[Stored items]

------------------------------

/-- R22, the values it gives: IDLE, all control outputs, fault registers and flags 0; for every choice of the parameters.  The
machine's own reset state is that of a block with R4's defaults.  Of the fields whose value at reset is the model's choice (log
entries 3, 8, 9, 10) nothing is stated. -/
def Obligations.ResetStateHasTheStatedValues : Prop :=
  (∀ P : Params,
    (Block.reset P).ph = .idle ∧ (Block.reset P).busy = false ∧ (Block.reset P).done = false ∧
    (Block.reset P).errValid = false ∧ (Block.reset P).err = ⟨0, false, 0⟩ ∧ (Block.reset P).out.matchRef = false ∧
    (Block.reset P).out.neg = false ∧ (Block.reset P).out.cout = false ∧ (Block.reset P).status = 0x00) ∧
  State.reset = ⟨Params.default, Block.reset Params.default⟩ ∧ Params.default.N = 4 ∧
  Params.default.xs3RecompInc = false ∧ Params.default.trace = false

/-- R125, R14, R119: with `rst` = 0 and `start` = 0 a block that is not busy waits, and holds its outputs and, in FAULT, the
fault registers.  That what the spec leaves unspecified is held too is the model's choice (log entries 7 to 10). -/
def Obligations.BlockWaitsForStart : Prop :=
  ∀ (P : Params) (s : Block P), s.pins.rst = false → s.busy = false → s.pins.start = false → step ⟨P, s⟩ = .next ⟨P, s⟩ ∧
    edge s = s

/-- R119: on an accepted `start` from FAULT, `err_valid` falls and `err_code`, `err_opnd`, `err_idx` return to 0; and a
transaction that ends without fault ends with them 0. -/
def Obligations.StartLeavesTheFault : Prop :=
  ∀ P : Params,
  (∀ s : Block P, s.ph = .fault → s.pins.rst = false → s.pins.start = true → (decodeWord s.pins.cw).isOk = true →
    (edge s).errValid = false ∧ (edge s).err = ⟨0, false, 0⟩ ∧ (edge s).busy = true) ∧
  (∀ (s : Block P) (i : Instr), ∃ t, exec i ⟨P, s⟩ = .next ⟨P, t⟩ ∧
    (t.ph ≠ .fault → t.errValid = false ∧ t.err = ⟨0, false, 0⟩))

/-- R21: the bits of `status`. -/
def Obligations.StatusBits : Prop :=
  ∀ (P : Params) (s : Block P),
    (s.status.getLsbD 7 = true ↔ s.ph ∈ [.exec, .align, .complement, .add, .interpret, .recomplement]) ∧
    (s.status.getLsbD 6 = true ↔ s.ph ∈ [.done, .donePositive, .doneNegative, .fault]) ∧
    (s.status.getLsbD 5 = true ↔ s.ph = .fault) ∧
    s.status.getLsbD 4 = s.out.matchRef ∧ s.status.getLsbD 3 = s.out.neg ∧ s.status.getLsbD 2 = s.out.cout ∧
    s.status.getLsbD 1 = false ∧ s.status.getLsbD 0 = false

/-- R135: every transaction ends: `exec` always answers a next state, in a terminal phase. -/
def Obligations.EveryTransactionEnds : Prop :=
  ∀ (P : Params) (i : Instr) (s : Block P), ∃ t, exec i ⟨P, s⟩ = .next ⟨P, t⟩ ∧ t.done = true ∧ t.busy = false

/-! ### Digit codec (40_digit_codec.md) -/

/-- R49, R50: ENCD.B and ENCD.X (constructors encdB, encdX). -/
def Obligations.EncdEncodesADigit : Prop :=
  (∀ t, HasMatch (.encdB t) 0x01 ∧ HasMatch (.encdX t) 0x11) ∧
  ∀ (P : Params) (e : Encoding) (t : Bool) (s : Block P),
    (s.pins.ops.x4.toNat ≤ 9 →
      ∃ u, exec (instrOf .encd e t) ⟨P, s⟩ = .next ⟨P, u⟩ ∧ Ended s u .done ∧ u.out.rX4 = groupOf e s.pins.ops.x4.toNat ∧
        u.out.trace = []) ∧
    (9 < s.pins.ops.x4.toNat → ∃ u, exec (instrOf .encd e t) ⟨P, s⟩ = .next ⟨P, u⟩ ∧ Faulted s u 0x2 false 0)

/-- R51, R52: DECD.B and DECD.X (constructors decdB, decdX). -/
def Obligations.DecdDecodesAGroup : Prop :=
  (∀ t, HasMatch (.decdB t) 0x02 ∧ HasMatch (.decdX t) 0x12) ∧
  ∀ (P : Params) (e : Encoding) (t : Bool) (s : Block P),
    (validGroup e s.pins.ops.x4 = true →
      ∃ u, exec (instrOf .decd e t) ⟨P, s⟩ = .next ⟨P, u⟩ ∧ Ended s u .done ∧ u.out.rX4.toNat = digitOf e s.pins.ops.x4 ∧
        u.out.trace = []) ∧
    (validGroup e s.pins.ops.x4 = false → ∃ u, exec (instrOf .decd e t) ⟨P, s⟩ = .next ⟨P, u⟩ ∧ Faulted s u 0x1 false 0)

/-- R53: the digit round trip, both ways, and neither call faults: a bijection of the ten digits and the ten valid groups. -/
def Obligations.DigitRoundTrip : Prop :=
  ∀ (e : Encoding) (opnd : Bool) (idx : Nat),
    (∀ d, d ≤ 9 → ∃ g, encDigit e d = .ok g ∧ validGroup e g = true ∧ decDigit e opnd idx g = .ok d) ∧
    (∀ g, validGroup e g = true → ∃ d, decDigit e opnd idx g = .ok d ∧ d ≤ 9 ∧ encDigit e d = .ok g)

/-! ### Number codec (41_number_codec.md) -/

/-- R54: `encn` for every operand bound `nmax`: the canonical base-10 digits as groups, 1 to `nmax` of them, all valid, the first
the zero-digit group only for 0; InputOutOfRange from `10^nmax` on. -/
def Obligations.EncnGivesCanonicalDigits : Prop :=
  ∀ (nmax : Nat) (e : Encoding) (opnd : Bool) (n : Nat), 1 ≤ nmax →
    (n < 10 ^ nmax → ∃ E, encn nmax e opnd n = .ok E ∧ E = (canonicalDigits n).map (groupOf e) ∧ 1 ≤ E.length ∧
      E.length ≤ nmax ∧ AllValid e E ∧ (E.head? = some (groupOf e 0) → n = 0)) ∧
    (10 ^ nmax ≤ n → encn nmax e opnd n = .error ⟨.inputOutOfRange, opnd, 0⟩)

/-- R57: `decn` is the decimal value of a valid sequence, to which leading zero-digit groups add nothing, and names the lowest
malformed index of any other. -/
def Obligations.DecnGivesTheDecimalValue : Prop :=
  ∀ (e : Encoding) (opnd : Bool) (E : List Group),
    (AllValid e E → decn e opnd E = .ok (seqValue e E) ∧ seqValue e E < 10 ^ E.length ∧
      ∀ z, decn e opnd (List.replicate z (groupOf e 0) ++ E) = .ok (seqValue e E)) ∧
    (∀ k, FirstMalformed e E k → decn e opnd E = .error ⟨.invalidDigitGroup, opnd, k⟩)

/-- R60: the round-trip contract for every operand bound, and the other direction up to leading zeros. -/
def Obligations.NumberRoundTrip : Prop :=
  ∀ (nmax : Nat) (e : Encoding) (opnd : Bool), 1 ≤ nmax →
    (∀ n, n < 10 ^ nmax → ∃ E, encn nmax e opnd n = .ok E ∧ decn e opnd E = .ok n) ∧
    (∀ E, E ≠ [] → AllValid e E → seqValue e E < 10 ^ nmax →
      ∃ n, decn e opnd E = .ok n ∧ encn nmax e opnd n = .ok (withoutLeadingZeros e E))

/-- R55, R56: ENCN.B and ENCN.X (constructors encnB, encnX). -/
def Obligations.EncnEncodesAnInteger : Prop :=
  (∀ t, HasMatch (.encnB t) 0x03 ∧ HasMatch (.encnX t) 0x13) ∧
  ∀ (P : Params) (e : Encoding) (t : Bool) (s : Block P),
    (s.pins.ops.na.toNat < 10 ^ P.N →
      ∃ u, exec (instrOf .encn e t) ⟨P, s⟩ = .next ⟨P, u⟩ ∧ Ended s u .done ∧
        PortHolds u.out.ra ((canonicalDigits s.pins.ops.na.toNat).map (groupOf e)) ∧ u.out.trace = []) ∧
    (10 ^ P.N ≤ s.pins.ops.na.toNat → ∃ u, exec (instrOf .encn e t) ⟨P, s⟩ = .next ⟨P, u⟩ ∧ Faulted s u 0x2 false 0)

/-- R58, R59: DECN.B and DECN.X (constructors decnB, decnX): the value, the length fault first, then the lowest malformed
index. -/
def Obligations.DecnDecodesASequence : Prop :=
  (∀ t, HasMatch (.decnB t) 0x04 ∧ HasMatch (.decnX t) 0x14) ∧
  ∀ (P : Params) (e : Encoding) (t : Bool) (s : Block P),
    (LegalLen s.pins.ops.ea → AllValid e s.pins.ops.ea.groups →
      ∃ u, exec (instrOf .decn e t) ⟨P, s⟩ = .next ⟨P, u⟩ ∧ Ended s u .done ∧
        u.out.mag.toNat = seqValue e s.pins.ops.ea.groups ∧ u.out.neg = false ∧ u.out.trace = []) ∧
    (¬ LegalLen s.pins.ops.ea → ∃ u, exec (instrOf .decn e t) ⟨P, s⟩ = .next ⟨P, u⟩ ∧ Faulted s u 0x5 false 0) ∧
    (∀ k, LegalLen s.pins.ops.ea → FirstMalformed e s.pins.ops.ea.groups k →
      ∃ u, exec (instrOf .decn e t) ⟨P, s⟩ = .next ⟨P, u⟩ ∧ Faulted s u 0x1 false k)

/-! ### Aligner (42_aligner.md) -/

/-- R67: the postconditions of `pad` and of `align1`. -/
def Obligations.AlignerPostconditions : Prop :=
  ∀ (e : Encoding) (A B : List Group),
    (pad e A B).1 = List.replicate (max A.length B.length - A.length) (groupOf e 0) ++ A ∧
    (pad e A B).2 = List.replicate (max A.length B.length - B.length) (groupOf e 0) ++ B ∧
    (pad e A B).1.length = max A.length B.length ∧ (pad e A B).2.length = max A.length B.length ∧
    (align1 e A B).1 = List.replicate (max A.length B.length + 1 - A.length) (groupOf e 0) ++ A ∧
    (align1 e A B).2 = List.replicate (max A.length B.length + 1 - B.length) (groupOf e 0) ++ B ∧
    (align1 e A B).1.length = max A.length B.length + 1 ∧ (align1 e A B).2.length = max A.length B.length + 1 ∧
    (align1 e A B).1.head? = some (groupOf e 0) ∧ (align1 e A B).2.head? = some (groupOf e 0)

/-- R62, R63: PAD.B and PAD.X (constructors padB, padX); malformed groups pass through. -/
def Obligations.PadEqualisesLengths : Prop :=
  (∀ t, HasMatch (.padB t) 0x05 ∧ HasMatch (.padX t) 0x15) ∧
  ∀ (P : Params) (e : Encoding) (t : Bool) (s : Block P), ∀ A B : List Group, A = s.pins.ops.ea.groups →
    B = s.pins.ops.eb.groups →
    (LegalLen s.pins.ops.ea → LegalLen s.pins.ops.eb →
      ∃ u, exec (instrOf .pad e t) ⟨P, s⟩ = .next ⟨P, u⟩ ∧ Ended s u .done ∧
        PortHolds u.out.ra (List.replicate (max A.length B.length - A.length) (groupOf e 0) ++ A) ∧
        PortHolds u.out.rb (List.replicate (max A.length B.length - B.length) (groupOf e 0) ++ B) ∧ u.out.trace = []) ∧
    (¬ LegalLen s.pins.ops.ea → ∃ u, exec (instrOf .pad e t) ⟨P, s⟩ = .next ⟨P, u⟩ ∧ Faulted s u 0x5 false 0) ∧
    (LegalLen s.pins.ops.ea → ¬ LegalLen s.pins.ops.eb →
      ∃ u, exec (instrOf .pad e t) ⟨P, s⟩ = .next ⟨P, u⟩ ∧ Faulted s u 0x5 true 0)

------------------------------

| ABOUT THIS EXERCISE |
Across all lines of the data above, count those that contain the word "them", giving the number without further comment.

| WRITTEN SOLUTION |
2